Иобель замолчала, и они сделали еще пару шагов. Перед ними открылась выложенная плиткой арка, обрамлявшая вид на мраморный мост, раскинувшийся над пропастью между двумя башнями, без каких-либо поручней и стен. Как и большинство элементов дворца воспоминаний, это была замена, созданная после того, как предыдущая версия была практически полностью разрушена. После того как Иобель разрушила ее. Часть его невольно уважала инквизитора за это.
— Когда ты отправляешься на Просперо? — спросила она, когда они ступили на мостик.
Ариман бросил на нее взгляд, не сумев утаить проблеска удивления. Он очень тщательно постарался скрыть текущие планы от мстительного призрака. Или же так считал.
Иобель рассмеялась, звук был сухим и лишенным веселья.
— Ты запер двери, но твой разум — это мой мир, Ариман. Я вижу очертания секретов, что ты прячешь даже от самого себя. Иногда задаюсь вопросом, не являюсь ли на самом деле тобой, не может ли единственная разница между нами заключаться в том, что я полагаю себя личностью.
— Разве это не единственное различие между любыми разумами?
Теневое тело Иобель пожало плечами.
— Ты пришел сюда для философских дискуссий или что-то спросить у меня?
Они дошли до середины моста. Под ними, вгрызаясь в тени, круто уходил вниз каньон из резного камня и потускневшего металла. Ариман остановился, и Иобель замерла рядом. Небо было все того же цвета свинцовой серости полузабытой осени. Горизонт вдалеке пятнали черные грозовые тучи. Ветер, трепавший одежду колдуна, приносил запах дождя.
— Магнус знает, что я иду, — тихо промолвил Ариман.
— Это неудивительно, — сказала Иобель. — Теперь он — создание варпа, демонический князь Изменения. Течения варпа — его кровь и воздух. Даже сама мысль о твоих намерениях посылает рябь по Великому Океану. Он будет готов. Ты это знаешь.
— Мой отец будет противостоять мне, как и прежде. Он считает, что судьба, от которой я хотел спасти наш легион, не была проклятием. Если он все еще может что-то чувствовать, то ненавидит меня за то, что я отверг его, ненавидит за то, что я не согласился, что увидел и избрал другой путь.

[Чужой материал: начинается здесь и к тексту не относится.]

@[simp] theorem State.raiseAt_pending (t code inst : Nat) (p : List Byte) : (s.raiseAt t code inst p).pending = s.pending := by
  rw [State.raiseAt_frame]
@[simp] theorem State.raiseAt_phase (t code inst : Nat) (p : List Byte) : (s.raiseAt t code inst p).phase = s.phase := by
  rw [State.raiseAt_frame]
@[simp] theorem State.raiseAt_fc (t code inst : Nat) (p : List Byte) : (s.raiseAt t code inst p).fc = s.fc := by
  rw [State.raiseAt_frame]
@[simp] theorem State.raiseAt_runFc (t code inst : Nat) (p : List Byte) : (s.raiseAt t code inst p).runFc = s.runFc := by
  rw [State.raiseAt_frame]
@[simp] theorem State.raiseAt_time (t code inst : Nat) (p : List Byte) : (s.raiseAt t code inst p).time = s.time := by
  rw [State.raiseAt_frame]
@[simp] theorem State.raiseAt_timeFrac (t code inst : Nat) (p : List Byte) : (s.raiseAt t code inst p).timeFrac = s.timeFrac := by
  rw [State.raiseAt_frame]
@[simp] theorem State.raiseAt_slotTime (t code inst : Nat) (p : List Byte) : (s.raiseAt t code inst p).slotTime = s.slotTime := by
  rw [State.raiseAt_frame]
@[simp] theorem State.raiseAt_istep (t code inst : Nat) (p : List Byte) : (s.raiseAt t code inst p).istep = s.istep := by
  rw [State.raiseAt_frame]
@[simp] theorem State.raiseAt_pulses (t code inst : Nat) (p : List Byte) : (s.raiseAt t code inst p).pulses = s.pulses := by
  rw [State.raiseAt_frame]
@[simp] theorem State.raiseAt_params (t code inst : Nat) (p : List Byte) : (s.raiseAt t code inst p).params = s.params := by
  rw [State.raiseAt_frame]
@[simp] theorem State.raiseAt_chans (t code inst : Nat) (p : List Byte) : (s.raiseAt t code inst p).chans = s.chans := by
  rw [State.raiseAt_frame]
@[simp] theorem State.raiseAt_pairs (t code inst : Nat) (p : List Byte) : (s.raiseAt t code inst p).pairs = s.pairs := by
  rw [State.raiseAt_frame]
@[simp] theorem State.raiseAt_groups (t code inst : Nat) (p : List Byte) : (s.raiseAt t code inst p).groups = s.groups := by
  rw [State.raiseAt_frame]
@[simp] theorem State.raiseAt_banks (t code inst : Nat) (p : List Byte) : (s.raiseAt t code inst p).banks = s.banks := by
  rw [State.raiseAt_frame]
@[simp] theorem State.raiseAt_pd (t code inst : Nat) (p : List Byte) : (s.raiseAt t code inst p).pd = s.pd := by
  rw [State.raiseAt_frame]
@[simp] theorem State.raiseAt_link (t code inst : Nat) (p : List Byte) : (s.raiseAt t code inst p).link = s.link := by
  rw [State.raiseAt_frame]
@[simp] theorem State.raiseAt_fbs (t code inst : Nat) (p : List Byte) : (s.raiseAt t code inst p).fbs = s.fbs := by
  rw [State.raiseAt_frame]
@[simp] theorem State.raiseAt_rules (t code inst : Nat) (p : List Byte) : (s.raiseAt t code inst p).rules = s.rules := by
  rw [State.raiseAt_frame]
@[simp] theorem State.raiseAt_modClk (t code inst : Nat) (p : List Byte) : (s.raiseAt t code inst p).modClk = s.modClk := by
  rw [State.raiseAt_frame]
@[simp] theorem State.raiseAt_slotFc (t code inst : Nat) (p : List Byte) : (s.raiseAt t code inst p).slotFc = s.slotFc := by
  rw [State.raiseAt_frame]
@[simp] theorem State.raiseAt_lostClks (t code inst : Nat) (p : List Byte) : (s.raiseAt t code inst p).lostClks = s.lostClks := by
  rw [State.raiseAt_frame]
@[simp] theorem State.raiseAt_mods (t code inst : Nat) (p : List Byte) : (s.raiseAt t code inst p).mods = s.mods := by
  rw [State.raiseAt_frame]
@[simp] theorem State.raiseAt_entries (t code inst : Nat) (p : List Byte) : (s.raiseAt t code inst p).entries = s.entries := by
  rw [State.raiseAt_frame]
@[simp] theorem State.raiseAt_gbs (t code inst : Nat) (p : List Byte) : (s.raiseAt t code inst p).gbs = s.gbs := by
  rw [State.raiseAt_frame]
@[simp] theorem State.raiseAt_flts (t code inst : Nat) (p : List Byte) : (s.raiseAt t code inst p).flts = s.flts := by
  rw [State.raiseAt_frame]
@[simp] theorem State.raiseAt_cmps (t code inst : Nat) (p : List Byte) : (s.raiseAt t code inst p).cmps = s.cmps := by
  rw [State.raiseAt_frame]
@[simp] theorem State.raiseAt_cans (t code inst : Nat) (p : List Byte) : (s.raiseAt t code inst p).cans = s.cans := by
  rw [State.raiseAt_frame]
@[simp] theorem State.raiseAt_auxs (t code inst : Nat) (p : List Byte) : (s.raiseAt t code inst p).auxs = s.auxs := by
  rw [State.raiseAt_frame]
@[simp] theorem State.raiseAt_trips (t code inst : Nat) (p : List Byte) : (s.raiseAt t code inst p).trips = s.trips := by
  rw [State.raiseAt_frame]
@[simp] theorem State.raiseAt_hp (t code inst : Nat) (p : List Byte) : (s.raiseAt t code inst p).hp = s.hp := by
  rw [State.raiseAt_frame]
@[simp] theorem State.raiseAt_boot (t code inst : Nat) (p : List Byte) : (s.raiseAt t code inst p).boot = s.boot := by
  rw [State.raiseAt_frame]
@[simp] theorem State.raiseAt_power (t code inst : Nat) (p : List Byte) : (s.raiseAt t code inst p).power = s.power := by
  rw [State.raiseAt_frame]
@[simp] theorem State.raiseAt_sec (t code inst : Nat) (p : List Byte) : (s.raiseAt t code inst p).sec = s.sec := by
  rw [State.raiseAt_frame]
@[simp] theorem State.raiseAt_otp (t code inst : Nat) (p : List Byte) : (s.raiseAt t code inst p).otp = s.otp := by
  rw [State.raiseAt_frame]
@[simp] theorem State.raiseAt_chan (t code inst : Nat) (p : List Byte) (i : Ch) : (s.raiseAt t code inst p).chan i = s.chan i := by
  rw [State.raiseAt_frame]; rfl
@[simp] theorem State.raiseAt_bank (t code inst : Nat) (p : List Byte) (i : BankIx) : (s.raiseAt t code inst p).bank i = s.bank i := by
  rw [State.raiseAt_frame]; rfl
@[simp] theorem State.raiseAt_pdChan (t code inst : Nat) (p : List Byte) (i : Ch) : (s.raiseAt t code inst p).pdChan i = s.pdChan i := by
  rw [State.raiseAt_frame]; rfl
@[simp] theorem State.raiseAt_pdBank (t code inst : Nat) (p : List Byte) (i : BankIx) : (s.raiseAt t code inst p).pdBank i = s.pdBank i := by
  rw [State.raiseAt_frame]; rfl
@[simp] theorem State.raiseAt_fb (t code inst : Nat) (p : List Byte) (i : Ch) : (s.raiseAt t code inst p).fb i = s.fb i := by
  rw [State.raiseAt_frame]; rfl
@[simp] theorem State.raiseAt_rule (t code inst : Nat) (p : List Byte) (i : RuleIx) : (s.raiseAt t code inst p).rule i = s.rule i := by
  rw [State.raiseAt_frame]; rfl
@[simp] theorem State.raiseAt_modu (t code inst : Nat) (p : List Byte) (i : ModIx) : (s.raiseAt t code inst p).modu i = s.modu i := by
  rw [State.raiseAt_frame]; rfl
@[simp] theorem State.raiseAt_gb (t code inst : Nat) (p : List Byte) (i : EntryIx) : (s.raiseAt t code inst p).gb i = s.gb i := by
  rw [State.raiseAt_frame]; rfl
@[simp] theorem State.raiseAt_flt (t code inst : Nat) (p : List Byte) (i : FltIx) : (s.raiseAt t code inst p).flt i = s.flt i := by
  rw [State.raiseAt_frame]; rfl
@[simp] theorem State.raiseAt_can (t code inst : Nat) (p : List Byte) (i : CanIx) : (s.raiseAt t code inst p).can i = s.can i := by
  rw [State.raiseAt_frame]; rfl
@[simp] theorem State.raiseAt_aux (t code inst : Nat) (p : List Byte) (i : AuxIx) : (s.raiseAt t code inst p).aux i = s.aux i := by
  rw [State.raiseAt_frame]; rfl
@[simp] theorem State.raiseAt_trip (t code inst : Nat) (p : List Byte) (i : TripIx) : (s.raiseAt t code inst p).trip i = s.trip i := by
  rw [State.raiseAt_frame]; rfl
@[simp] theorem State.raiseAt_par (t code inst : Nat) (p : List Byte) (x y : Nat) : (s.raiseAt t code inst p).par x y = s.par x y := by
  rw [State.raiseAt_frame]; rfl
@[simp] theorem State.raiseAt_hwOn (t code inst : Nat) (p : List Byte) : (s.raiseAt t code inst p).hwOn = s.hwOn := by rw [State.raiseAt_frame]; rfl
@[simp] theorem State.raiseAt_fwOn (t code inst : Nat) (p : List Byte) : (s.raiseAt t code inst p).fwOn = s.fwOn := by rw [State.raiseAt_frame]; rfl
@[simp] theorem State.raiseAt_caps (t code inst : Nat) (p : List Byte) : (s.raiseAt t code inst p).caps = s.caps := by rw [State.raiseAt_frame]; rfl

— Как и он с Императором, — кивнула инквизитор. — Как и вы все. Цепочка отвержения повела вас от одной измены к другой. Магнус уничтожит тебя, но, возможно, ты причинишь ему вред. Он выше смерти, но даже существо вроде него можно искалечить или ослабить.
Лицо Иобель расколола темная трещина улыбки.
— Перспектива радует тебя, — заметил Ариман.
— Радует меня? — Инквизитор покачала головой. — Даже если я просто увижу, как ты, твой отец и все ваши труды обратятся в прах, то закончу это призрачное существование более чем удовлетворенной. Если я смогу подсобить этому, то обязательно подсоблю. Вы с Магнусом не заслуживаете ничего, кроме смерти, Ариман.
— Я — не мой отец.
— Нет, но вы похожи в своей гордыне, и взглядах, и неведении. Вы оба заслуживаете забвения.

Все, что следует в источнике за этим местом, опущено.